By Saswat Pattanayak

Today was the day for Social Justice from Classroom to Community. At least in my campus. Organized by the office I work with.
Click here for Complete Story
The event was meant to be the last of the sessions where a couple of hundred students went through what we call Intergroup Dialogue Programs. This was of course meant to demonstrate how to implement the learning in the community setting. Students had vindicated the findings in a short video film I had made to showcase the students interviews which was screened in the morning. So it was a good afternoon with good attendance with a good speaker and good three panelists.

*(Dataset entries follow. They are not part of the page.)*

/-- CONFIG_GROUP applied (R99, R100): refused when a member belongs to another group, else the record is replaced
whole, cleared for an empty set; no point record changes. -/
def Obligations.ConfigGroupApplied : Prop :=
  ∀ (s : State) (h : Held) (i : Fin 4) (g : Group), s.betweenFrames = true → s.Awaits h (.configGroup i g) →
    ((∃ (j : Fin 4) (p : PointId), j ≠ i ∧ inSet s.eng.groups[j].members p = true ∧ inSet g.members p = true) →
      exec .configGroup s = .next (answer h { code := .groupConflict, value := 0, params := [] } s)) ∧
    ((∀ (j : Fin 4) (p : PointId), j ≠ i → inSet s.eng.groups[j].members p = true → inSet g.members p = false) →
      ∀ (n : Nat) (g' : Group), n = ((List.finRange 32).filter fun p => inSet g.members p).length →
        g' = (if g.members = 0 then { members := 0, reference := none, weight := 0, halt := false } else g) →
        exec .configGroup s = .next (answer h { code := .done, value := BitVec.ofNat 32 n, params := [] }
          (s.setEng { s.eng with groups := s.eng.groups.set i.val g' i.isLt })))

/-- RECALIBRATE and RESEED applied (R69, R93): which points of the set are armed, and how many are then armed. -/
def Obligations.ArmRequestsApplied : Prop :=
  ∀ (s : State) (h : Held) (set : PointSet), s.betweenFrames = true →
    (s.Awaits h (.recalibrate set) → ∃ points : Vector Point 32,
      (∀ n : Nat, n = ((List.finRange 32).filter fun p => inSet set p && points[p].armedRecal).length →
        exec .recalibrate s = .next (answer h { code := .done, value := BitVec.ofNat 32 n, params := [] }
          (s.setEng { s.eng with points := points }))) ∧
      ∀ p : PointId, points[p] = if inSet set p = true ∧ (s.point p).state ≠ .disabled ∧ (s.point p).state ≠ .calibrating
        then { s.point p with armedRecal := true } else s.point p) ∧
    (s.Awaits h (.reseed set) → ∃ points : Vector Point 32,
      (∀ n : Nat, n = ((List.finRange 32).filter fun p => inSet set p && points[p].armedReseed).length →
        exec .reseed s = .next (answer h { code := .done, value := BitVec.ofNat 32 n, params := [] }
          (s.setEng { s.eng with points := points }))) ∧
      ∀ p : PointId, points[p] =
        if inSet set p = true ∧ ((s.point p).state = .idle ∨ (s.point p).state = .entering ∨ (s.point p).state = .engaged ∨
            (s.point p).state = .leaving)
        then { s.point p with armedReseed := true } else s.point p)

/-- SNAPSHOT applied (R156, R157): one record a point of the set in ascending order, at consecutive 32-byte places,
copied in this one event; an empty set is answered 0 at once. A record's layout and its group index are those of R157, R97
and 13. -/
def Obligations.SnapshotApplied : Prop :=
  SnapshotLayout ∧
  ∀ (s : State) (h : Held) (buffer : Word) (set : PointSet) (ps : List PointId), s.betweenFrames = true →
    s.Awaits h (.snapshot buffer set) → ps = (List.finRange 32).filter (fun p => inSet set p) →
    (ps = [] → exec .snapshot s = .next (answer h { code := .done, value := 0, params := [] } s)) ∧
    (ps ≠ [] → ∃ t, exec .snapshot s = .next t ∧
      t.wk = { s.wk with state := .awaiting h .applied } ∧ t.eng = s.eng ∧ t.mem = s.mem ∧ t.jrn = s.jrn ∧ t.atn = s.atn ∧
      t.spt.state = s.spt.state ∧ t.spt.snapshot = some { total := ps.length, left := ps.length } ∧
      ∃ new : List SpotWrite, t.spt.writes = s.spt.writes ++ new ∧ new.length = ps.length ∧
        ∀ (i : Nat) (p : PointId), ps[i]? = some p → new[i]? = some
          { kind := .snapshotRecord, addr := buffer + BitVec.ofNat 32 (32 * i)
            data := snapshotWords p (s.point p) (groupOf s.eng.groups p) })

/-- SET_TIMING applied (R122): the four settings, the quiet count, the rate when drowsy-after is 0, and linger to the
journal unit, the frame timer not restarted. MARK applied (R143): the slot is armed with the block's tag and address, or
keeps its mark and the request is refused. -/
def Obligations.TimingAndMarkApplied : Prop :=
  (∀ (s : State) (h : Held) (t : Timing), s.betweenFrames = true → s.Awaits h (.setTiming t) →
    exec .setTiming s = .next (answer h { code := .done, value := 0, params := [] }
      ((s.setEng { s.eng with timing := t, quiet := 0, rate := if t.drowsyAfter = 0 then .brisk else s.eng.rate }).setJrn
        { s.jrn with linger := t.linger }))) ∧
  (∀ (s : State) (h : Held) (tag : Half), s.betweenFrames = true → s.Awaits h (.mark tag) →
    (s.eng.mark = none → exec .mark s = .next (answer h { code := .done, value := 0, params := [] }
      (s.setEng { s.eng with mark := some { tag := tag, addr := h.addr } }))) ∧
    (∀ m, s.eng.mark = some m → exec .mark s = .next (answer h { code := .markBusy, value := 0, params := [] } s)))

/-! ### SPOT (R32, R149 to R154) -/

/-- The hand-off of a SPOT (R32, R34, R150, R153): refused by the point's state or in STOPPING, accepted by an EMPTY
spot unit, else the held spot is ended and the walker waits: a QUEUED spot at once, result SUPERSEDED with value 0 and CLOSED
joining the write list, a CONVERTING one when its sub-conversion completes. The other points and the other units are left
alone. (That STOPPING asks nothing of the point is log entry 14; byte 7 of the status word is written zero: log entry 15.) -/
def Obligations.SpotHandedOver : Prop :=
  ∀ (s : State) (h : Held) (p : PointId) (m : Nat), s.Working h (.spot p m) →
    (s.ctl.op = .stopping → exec .spot s = .next (answer h { code := .aborted, value := 0, params := [] } s)) ∧
    (s.ctl.op ≠ .stopping → (s.point p).state = .disabled →
      exec .spot s = .next (answer h { code := .pointDisabled, value := 0, params := [] } s)) ∧
    (s.ctl.op ≠ .stopping → (s.point p).state = .calibrating →
      exec .spot s = .next (answer h { code := .pointBusy, value := 0, params := [] } s)) ∧
    (s.ctl.op ≠ .stopping → (s.point p).state ≠ .disabled → (s.point p).state ≠ .calibrating →
      (s.spt.state = .empty → ∃ t, exec .spot s = .next t ∧
        t.point p = { s.point p with spotBusy := true } ∧ (∀ q : PointId, q ≠ p → t.point q = s.point q) ∧
        t.wk = { s.wk with state := .fetchLink, anchor := .block h.addr } ∧
        t.port = s.port ++ [{ kind := .linkRead, addr := h.addr, data := [] }] ∧
        t.eng = { s.eng with points := t.eng.points } ∧ t.jrn = s.jrn ∧ t.mir = s.mir ∧ t.out = s.out ∧ t.atn = s.atn ∧
        t.mem = s.mem ∧ t.ctl = s.ctl ∧
        ∀ k : SpotHeld,
          k = { addr := h.addr, point := p, multiplier := m, flags := blockByte h.block 6, tag := blockHalf h.block 8 } →
          (s.arb.grant = .free →
            t.arb = { s.arb with grant := .spot ⟨(s.point p).cfg.integration, (s.point p).tuning⟩, spotWaits := false } ∧
            t.spt = { s.spt with state := .converting k ⟨0, 0, 0, 0, 0⟩ none }) ∧
          (s.arb.grant ≠ .free → t.arb = { s.arb with spotWaits := true } ∧ t.spt = { s.spt with state := .queued k })) ∧
      (s.spt.state ≠ .empty → ∃ t, exec .spot s = .next t ∧ t.wk = { s.wk with state := .workingSpot h } ∧
        t.eng = { s.eng with points := t.eng.points } ∧ t.jrn = s.jrn ∧ t.mir = s.mir ∧ t.out = s.out ∧ t.atn = s.atn ∧
        t.mem = s.mem ∧ t.ctl = s.ctl ∧
        (∀ k, s.spt.state = .queued k →
          t.spt = { s.spt with
            state := .closing k .superseded
            writes := s.spt.writes ++
              [{ kind := .result, addr := k.addr + 8, data := [ofHalves k.tag 9, 0] },
               { kind := .closed, addr := k.addr + 4, data := [ofBytes 4 14 k.flags 0] }] } ∧
          t.arb = { s.arb with spotWaits := false } ∧ t.point k.point = { s.point k.point with spotBusy := false } ∧
          ∀ q : PointId, q ≠ k.point → t.point q = s.point q) ∧
        (∀ k sums, s.spt.state = .converting k sums none →
          t.spt = { s.spt with state := .converting k sums (some .superseded) } ∧ t.arb = s.arb ∧ t.eng = s.eng ∧
            t.port = s.port) ∧
        (∀ k sums code, s.spt.state = .converting k sums (some code) →
          t.spt = s.spt ∧ t.arb = s.arb ∧ t.eng = s.eng ∧ t.port = s.port) ∧
        (∀ k code, s.spt.state = .closing k code → t.spt = s.spt ∧ t.arb = s.arb ∧ t.eng = s.eng ∧ t.port = s.port)))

What could have gone wrong?

The purpose itself. Was the name SJCC sounding too good to be true? Some were confident social justice was possible. But the dilemma remained: social justice for whom? For the marginalized is the obvious.

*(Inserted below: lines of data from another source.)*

@[simp] theorem orderSpotEnd_keeps (c : ResultCode) :
    (orderSpotEnd c s).ctl = s.ctl ∧ (orderSpotEnd c s).wk = s.wk ∧ (orderSpotEnd c s).jrn = s.jrn ∧
    (orderSpotEnd c s).mir = s.mir ∧ (orderSpotEnd c s).out = s.out ∧ (orderSpotEnd c s).atn = s.atn ∧
    (orderSpotEnd c s).mem = s.mem ∧ (orderSpotEnd c s).readData = s.readData ∧ (orderSpotEnd c s).tick = s.tick ∧
    (orderSpotEnd c s).pending = s.pending := by
  unfold orderSpotEnd
  (repeat' split) <;> simp

@[simp] theorem acceptSpot_keeps (h : Held) (p : PointId) (m : Nat) :
    (acceptSpot h p m s).ctl = s.ctl ∧ (acceptSpot h p m s).jrn = s.jrn ∧ (acceptSpot h p m s).mir = s.mir ∧
    (acceptSpot h p m s).out = s.out ∧ (acceptSpot h p m s).atn = s.atn ∧ (acceptSpot h p m s).mem = s.mem ∧
    (acceptSpot h p m s).readData = s.readData ∧ (acceptSpot h p m s).tick = s.tick ∧
    (acceptSpot h p m s).pending = s.pending := by
  unfold acceptSpot
  simp

@[simp] theorem spotConversion_keeps (c : Half) :
    (spotConversion c s).ctl = s.ctl ∧ (spotConversion c s).wk = s.wk ∧ (spotConversion c s).jrn = s.jrn ∧
    (spotConversion c s).mir = s.mir ∧ (spotConversion c s).out = s.out ∧ (spotConversion c s).atn = s.atn ∧
    (spotConversion c s).mem = s.mem ∧ (spotConversion c s).readData = s.readData ∧ (spotConversion c s).tick = s.tick ∧
    (spotConversion c s).pending = s.pending := by
  unfold spotConversion
  dsimp only
  (repeat' split) <;> simp

/-! ### The mirror writer -/

@[simp] theorem issueImage_keeps (i : Image) (b : Bool) :
    (issueImage i b s).ctl = s.ctl ∧ (issueImage i b s).wk = s.wk ∧ (issueImage i b s).eng = s.eng ∧
    (issueImage i b s).arb = s.arb ∧ (issueImage i b s).jrn = s.jrn ∧ (issueImage i b s).spt = s.spt ∧
    (issueImage i b s).out = s.out ∧ (issueImage i b s).atn = s.atn ∧ (issueImage i b s).mem = s.mem ∧
    (issueImage i b s).readData = s.readData ∧ (issueImage i b s).tick = s.tick ∧ (issueImage i b s).pending = s.pending := by
  unfold issueImage
  simp

/-- With no write in progress a captured image is issued at once. -/
theorem capture_issues {s : State} (h : s.mir.writing = none) (b : Bool) : capture b s = issueImage (captureImage s) b s := by
  simp only [capture, takeImage, h]
  rfl

@[simp] theorem capture_keeps (b : Bool) :
    (capture b s).ctl = s.ctl ∧ (capture b s).wk = s.wk ∧ (capture b s).eng = s.eng ∧ (capture b s).arb = s.arb ∧
    (capture b s).jrn = s.jrn ∧ (capture b s).spt = s.spt ∧ (capture b s).out = s.out ∧ (capture b s).atn = s.atn ∧
    (capture b s).mem = s.mem ∧ (capture b s).readData = s.readData ∧
    (capture b s).pending = s.pending := by
  simp [capture]

@[simp] theorem State.eventBegun_keeps :
    s.eventBegun.ctl = s.ctl ∧ s.eventBegun.port = s.port ∧ s.eventBegun.wk = s.wk ∧ s.eventBegun.eng = s.eng ∧
    s.eventBegun.arb = s.arb ∧ s.eventBegun.jrn = s.jrn ∧ s.eventBegun.spt = s.spt ∧ s.eventBegun.out = s.out ∧
    s.eventBegun.atn = s.atn ∧ s.eventBegun.mem = s.mem ∧ s.eventBegun.readData = s.readData ∧ s.eventBegun.tick = s.tick ∧
    s.eventBegun.pending = s.pending := by
  simp [State.eventBegun]

/-- The points as an event of the scan engine finds them. -/
@[simp] theorem State.eventBegun_point (p : PointId) : s.eventBegun.point p = s.point p := rfl

/-- What an event of the scan engine leaves of every unit but the mirror writer is what its work leaves. -/
@[simp] theorem scanEvent_units (f : State → State) :
    (scanEvent f s).ctl = (f s.eventBegun).ctl ∧ (scanEvent f s).wk = (f s.eventBegun).wk ∧
    (scanEvent f s).eng = (f s.eventBegun).eng ∧ (scanEvent f s).arb = (f s.eventBegun).arb ∧
    (scanEvent f s).jrn = (f s.eventBegun).jrn ∧ (scanEvent f s).spt = (f s.eventBegun).spt ∧
    (scanEvent f s).out = (f s.eventBegun).out ∧ (scanEvent f s).atn = (f s.eventBegun).atn ∧
    (scanEvent f s).mem = (f s.eventBegun).mem ∧ (scanEvent f s).readData = (f s.eventBegun).readData ∧
    (scanEvent f s).pending = (f s.eventBegun).pending := by
  simp [scanEvent]

@[simp] theorem nextImage_keeps :
    (nextImage s).ctl = s.ctl ∧ (nextImage s).wk = s.wk ∧ (nextImage s).eng = s.eng ∧ (nextImage s).arb = s.arb ∧
    (nextImage s).jrn = s.jrn ∧ (nextImage s).spt = s.spt ∧ (nextImage s).out = s.out ∧ (nextImage s).mem = s.mem ∧
    (nextImage s).readData = s.readData ∧ (nextImage s).tick = s.tick ∧ (nextImage s).pending = s.pending := by
  unfold nextImage
  dsimp only
  (repeat' split) <;> simp

/-! ### Requests -/

@[simp] theorem applyConfigOutput_keeps (h : Held) (n : Fin 8) (l : Line) :
    (applyConfigOutput h n l s).ctl = s.ctl ∧ (applyConfigOutput h n l s).eng = s.eng ∧
    (applyConfigOutput h n l s).arb = s.arb ∧ (applyConfigOutput h n l s).jrn = s.jrn ∧
    (applyConfigOutput h n l s).spt = s.spt ∧ (applyConfigOutput h n l s).mir = s.mir ∧
    (applyConfigOutput h n l s).atn = s.atn ∧ (applyConfigOutput h n l s).mem = s.mem ∧
    (applyConfigOutput h n l s).readData = s.readData ∧ (applyConfigOutput h n l s).tick = s.tick ∧
    (applyConfigOutput h n l s).pending = s.pending := by
  unfold applyConfigOutput
  simp

@[simp] theorem applySetOutputs_keeps (h : Held) (n : BitVec 8) (l : Vector Bool 8) :
    (applySetOutputs h n l s).ctl = s.ctl ∧ (applySetOutputs h n l s).eng = s.eng ∧ (applySetOutputs h n l s).arb = s.arb ∧
    (applySetOutputs h n l s).jrn = s.jrn ∧ (applySetOutputs h n l s).spt = s.spt ∧ (applySetOutputs h n l s).mir = s.mir ∧
    (applySetOutputs h n l s).atn = s.atn ∧ (applySetOutputs h n l s).mem = s.mem ∧
    (applySetOutputs h n l s).readData = s.readData ∧ (applySetOutputs h n l s).tick = s.tick ∧
    (applySetOutputs h n l s).pending = s.pending := by
  unfold applySetOutputs
  (repeat' split) <;> simp

@[simp] theorem applyGivePages_keeps (h : Held) (l : List Word) :
    (applyGivePages h l s).ctl = s.ctl ∧ (applyGivePages h l s).eng = s.eng ∧ (applyGivePages h l s).arb = s.arb ∧
    (applyGivePages h l s).spt = s.spt ∧ (applyGivePages h l s).mir = s.mir ∧ (applyGivePages h l s).out = s.out ∧
    (applyGivePages h l s).atn = s.atn ∧ (applyGivePages h l s).mem = s.mem ∧ (applyGivePages h l s).readData = s.readData ∧
    (applyGivePages h l s).tick = s.tick ∧ (applyGivePages h l s).pending = s.pending := by
  unfold applyGivePages
  (repeat' split) <;> simp

@[simp] theorem applyReclaimPages_keeps (h : Held) (l : Nat) :
    (applyReclaimPages h l s).ctl = s.ctl ∧ (applyReclaimPages h l s).eng = s.eng ∧ (applyReclaimPages h l s).arb = s.arb ∧
    (applyReclaimPages h l s).spt = s.spt ∧ (applyReclaimPages h l s).mir = s.mir ∧ (applyReclaimPages h l s).out = s.out ∧
    (applyReclaimPages h l s).atn = s.atn ∧ (applyReclaimPages h l s).mem = s.mem ∧
    (applyReclaimPages h l s).readData = s.readData ∧ (applyReclaimPages h l s).tick = s.tick ∧
    (applyReclaimPages h l s).pending = s.pending := by
  unfold applyReclaimPages
  simp

@[simp] theorem applyFlushJournal_keeps (h : Held) :
    (applyFlushJournal h s).ctl = s.ctl ∧ (applyFlushJournal h s).eng = s.eng ∧ (applyFlushJournal h s).arb = s.arb ∧
    (applyFlushJournal h s).spt = s.spt ∧ (applyFlushJournal h s).mir = s.mir ∧ (applyFlushJournal h s).out = s.out ∧
    (applyFlushJournal h s).atn = s.atn ∧ (applyFlushJournal h s).mem = s.mem ∧ (applyFlushJournal h s).readData = s.readData ∧
    (applyFlushJournal h s).tick = s.tick ∧ (applyFlushJournal h s).pending = s.pending := by
  unfold applyFlushJournal
  (repeat' split) <;> simp

@[simp] theorem abortSpotOn_keeps (p : PointId) :
    (abortSpotOn p s).ctl = s.ctl ∧ (abortSpotOn p s).wk = s.wk ∧ (abortSpotOn p s).jrn = s.jrn ∧
    (abortSpotOn p s).mir = s.mir ∧ (abortSpotOn p s).out = s.out ∧ (abortSpotOn p s).atn = s.atn ∧
    (abortSpotOn p s).mem = s.mem ∧ (abortSpotOn p s).readData = s.readData ∧ (abortSpotOn p s).tick = s.tick ∧
    (abortSpotOn p s).pending = s.pending := by
  unfold abortSpotOn
  (repeat' split) <;> simp

@[simp] theorem applyConfigPoint_keeps (h : Held) (p : PointId) (c : Settings) :
    (applyConfigPoint h p c s).ctl = s.ctl ∧ (applyConfigPoint h p c s).jrn = s.jrn ∧ (applyConfigPoint h p c s).mir = s.mir ∧
    (applyConfigPoint h p c s).atn = s.atn ∧ (applyConfigPoint h p c s).mem = s.mem ∧
    (applyConfigPoint h p c s).readData = s.readData ∧ (applyConfigPoint h p c s).tick = s.tick ∧
    (applyConfigPoint h p c s).pending = s.pending := by
  unfold applyConfigPoint
  simp

@[simp] theorem applyReleasePoint_keeps (h : Held) (p : PointId) :
    (applyReleasePoint h p s).ctl = s.ctl ∧ (applyReleasePoint h p s).jrn = s.jrn ∧ (applyReleasePoint h p s).mir = s.mir ∧
    (applyReleasePoint h p s).atn = s.atn ∧ (applyReleasePoint h p s).mem = s.mem ∧
    (applyReleasePoint h p s).readData = s.readData ∧ (applyReleasePoint h p s).tick = s.tick ∧
    (applyReleasePoint h p s).pending = s.pending := by
  unfold applyReleasePoint
  simp

@[simp] theorem applyConfigGroup_keeps (h : Held) (i : Fin 4) (g : Group) :
    (applyConfigGroup h i g s).ctl = s.ctl ∧ (applyConfigGroup h i g s).arb = s.arb ∧ (applyConfigGroup h i g s).jrn = s.jrn ∧
    (applyConfigGroup h i g s).spt = s.spt ∧ (applyConfigGroup h i g s).mir = s.mir ∧ (applyConfigGroup h i g s).out = s.out ∧
    (applyConfigGroup h i g s).atn = s.atn ∧ (applyConfigGroup h i g s).mem = s.mem ∧
    (applyConfigGroup h i g s).readData = s.readData ∧ (applyConfigGroup h i g s).tick = s.tick ∧
    (applyConfigGroup h i g s).pending = s.pending := by
  unfold applyConfigGroup
  (repeat' split) <;> simp

@[simp] theorem applySetTiming_keeps (h : Held) (t : Timing) :
    (applySetTiming h t s).ctl = s.ctl ∧ (applySetTiming h t s).arb = s.arb ∧ (applySetTiming h t s).spt = s.spt ∧
    (applySetTiming h t s).mir = s.mir ∧ (applySetTiming h t s).out = s.out ∧ (applySetTiming h t s).atn = s.atn ∧
    (applySetTiming h t s).mem = s.mem ∧ (applySetTiming h t s).readData = s.readData ∧ (applySetTiming h t s).tick = s.tick ∧
    (applySetTiming h t s).pending = s.pending := by
  unfold applySetTiming
  (repeat' split) <;> simp

@[simp] theorem applyRecalibrate_keeps (h : Held) (x : PointSet) :
    (applyRecalibrate h x s).ctl = s.ctl ∧ (applyRecalibrate h x s).arb = s.arb ∧ (applyRecalibrate h x s).jrn = s.jrn ∧
    (applyRecalibrate h x s).spt = s.spt ∧ (applyRecalibrate h x s).mir = s.mir ∧ (applyRecalibrate h x s).out = s.out ∧
    (applyRecalibrate h x s).atn = s.atn ∧ (applyRecalibrate h x s).mem = s.mem ∧
    (applyRecalibrate h x s).readData = s.readData ∧ (applyRecalibrate h x s).tick = s.tick ∧
    (applyRecalibrate h x s).pending = s.pending := by
  unfold applyRecalibrate
  simp

@[simp] theorem applyReseed_keeps (h : Held) (x : PointSet) :
    (applyReseed h x s).ctl = s.ctl ∧ (applyReseed h x s).arb = s.arb ∧ (applyReseed h x s).jrn = s.jrn ∧
    (applyReseed h x s).spt = s.spt ∧ (applyReseed h x s).mir = s.mir ∧ (applyReseed h x s).out = s.out ∧
    (applyReseed h x s).atn = s.atn ∧ (applyReseed h x s).mem = s.mem ∧ (applyReseed h x s).readData = s.readData ∧
    (applyReseed h x s).tick = s.tick ∧ (applyReseed h x s).pending = s.pending := by
  unfold applyReseed
  simp

@[simp] theorem applySnapshot_keeps (h : Held) (b : Word) (x : PointSet) :
    (applySnapshot h b x s).ctl = s.ctl ∧ (applySnapshot h b x s).eng = s.eng ∧ (applySnapshot h b x s).arb = s.arb ∧
    (applySnapshot h b x s).jrn = s.jrn ∧ (applySnapshot h b x s).mir = s.mir ∧ (applySnapshot h b x s).out = s.out ∧
    (applySnapshot h b x s).atn = s.atn ∧ (applySnapshot h b x s).mem = s.mem ∧ (applySnapshot h b x s).readData = s.readData ∧
    (applySnapshot h b x s).tick = s.tick ∧ (applySnapshot h b x s).pending = s.pending := by
  unfold applySnapshot
  (repeat' split) <;> simp

@[simp] theorem applyMark_keeps (h : Held) (t : Half) :
    (applyMark h t s).ctl = s.ctl ∧ (applyMark h t s).arb = s.arb ∧ (applyMark h t s).jrn = s.jrn ∧
    (applyMark h t s).spt = s.spt ∧ (applyMark h t s).mir = s.mir ∧ (applyMark h t s).out = s.out ∧
    (applyMark h t s).atn = s.atn ∧ (applyMark h t s).mem = s.mem ∧ (applyMark h t s).readData = s.readData ∧
    (applyMark h t s).tick = s.tick ∧ (applyMark h t s).pending = s.pending := by
  unfold applyMark
  (repeat' split) <;> simp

Now the next sword hanging: the LGBT (lesbian, gay, bisexual, transgendered) community is marginalized today and so also is the Jewish community. The Black people are still on the sideline and the women still face the wrath. The Muslims are a minority and the multiracials are the misunderstood. Immediately comes to mind well over a dozen marginalized groups. In the USA, that is. Elsewhere in the world the marginalized people have different characteristics. For example in India it takes a converted Christian to be marginalized. But the speaker of the day, a brilliant orator, a lawyer that he is, continued the trend of public debate in the country and ended with a thumping note: We must work together for social justice in the USA and make America the greatest country on earth. In spirit, the responsibilities of students did not entail them to think beyond the US of America. Isn’t it an irony that the people who can affect most to the world situation (mostly because the world situation has been aggravated by their country’s foreign policies) are always honed to be concerned about their country. That’s the beauty of both the democrats and republicans, of the speakers at the universities and the churches: God bless America. The rest of the world can go to hell.

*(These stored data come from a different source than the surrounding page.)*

/-- The scan engine's part of the stop order. -/
theorem stopScan_stops (s : State) : s.ScanStopped (stopScan s) := by
  refine ⟨fun h => ?_, fun h ⟨v, hv⟩ => ?_, fun h hv => ?_⟩
  · simp [stopScan, h]
  · simp [stopScan, h, hv]
  · refine ⟨leaveCut (withdrawScan (s.setEng { s.eng with frameTimer := none })), leaveCut_ends _, ?_⟩
    have e : stopScan s = cutEnd (withdrawScan (s.setEng { s.eng with frameTimer := none })) := by
      unfold stopScan
      rw [h]
      cases hg : s.arb.grant with
      | scan v => exact absurd hg (hv v)
      | _ => rfl
    rw [e]
    exact applyWaiting_applies (by simp [State.betweenFrames, leaveCut])

/-- The spot unit's part of the stop order. -/
theorem orderSpotEnd_stops (s : State) : s.SpotStopped (orderSpotEnd .aborted s) := by
  unfold orderSpotEnd
  refine ⟨fun h hs => ?_, fun h sums hs => ?_, fun hq hc => ?_, ?_⟩
  · rw [hs]
    have he {ws : List SpotWrite} {x : State} : (pushSpots ws x).eng = x.eng := by simp
    have hp {ws : List SpotWrite} {x : State} (q : PointId) : (pushSpots ws x).point q = x.point q := by simp [State.point]
    simp only [endSpot]
    refine ⟨?_, by simp [withdrawSpot, State.setBusy], ?_, fun q hq => ?_, ?_⟩
    · rw [pushSpots_spt]
      rfl
    · rw [hp]
      exact State.point_setPoint_same (withdrawSpot s) h.point _
    · rw [hp]
      exact State.point_setPoint_other (withdrawSpot s) hq _
    · rw [he]
      rfl
  · rw [hs]
  · split <;> first | rfl | (rename_i h; exact absurd h (hq _)) | (rename_i h; exact absurd h (hc _ _))
  · split <;> simp

/-- The walker's part of the stop order. -/
theorem stopWalker_stops (s : State) : s.WalkerStopped (stopWalker s) := by
  unfold stopWalker
  dsimp only
  refine ⟨fun h => ?_, fun h hw => ?_, fun hr hs hu => ?_⟩
  · rw [h]
    rfl
  · rcases hw with hw | ⟨p, m, hw, hp⟩
    · rw [hw]
      rfl
    · rw [hw]
      simp only [hp]
      rfl
  · split
    · rename_i h
      exact absurd h hr
    · rename_i h
      exact absurd h (hs _)
    · rename_i h hw
      split
      · rename_i hp
        exact absurd ⟨hw, hp⟩ (hu _ _ _)
      · rfl
    · rfl

end Sys2Proof.Machine
end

In contrast I recollect lectures by so called Indian ‘nationalistic’ leaders ranging from Nehru to Vajpayee who have religiously left notes for how to make the ‘world a better place’. In all our morning lecture sessions at school we were praying for the world, for all religions in the world, for peace throughout the world. It seems a completely different set of narrations, as I clearly recall. Don’t know what India gained from it, except for the notion that the welfare of India was dependant on the peace for all people on the earth, not just one country or the other. The slogan ‘vasudeva kutumbakam’ has been used by many a corporate entities to imply that the entire world is one family. Of course in retrospect, one can assume that Indian companies also wanted to spread out to the world to do business (which they have failed to). But all in all, the third world population was more lectured on the social justice in the world whereas the American population (in EVERY single presidential debate, every state university addresses and every telecast speech by the political and business leaders) was lectured on how God should bless America.
The diversion in my line of comment was on purpose.
The important question of social justice has a radical component. Which is, to go back to the roots and understand what we have been. But that’s just a component. And unlike many view, this is not even the first component. There’s quite a bit of chaos needed in analyzing how to lead social justice movement. First component is not in recognizing what we are by our unique socio-cultural roots. This is an essential component in writing a history book, not in leading the future. Rather the first component in achieving social justice is to define social injustice itself.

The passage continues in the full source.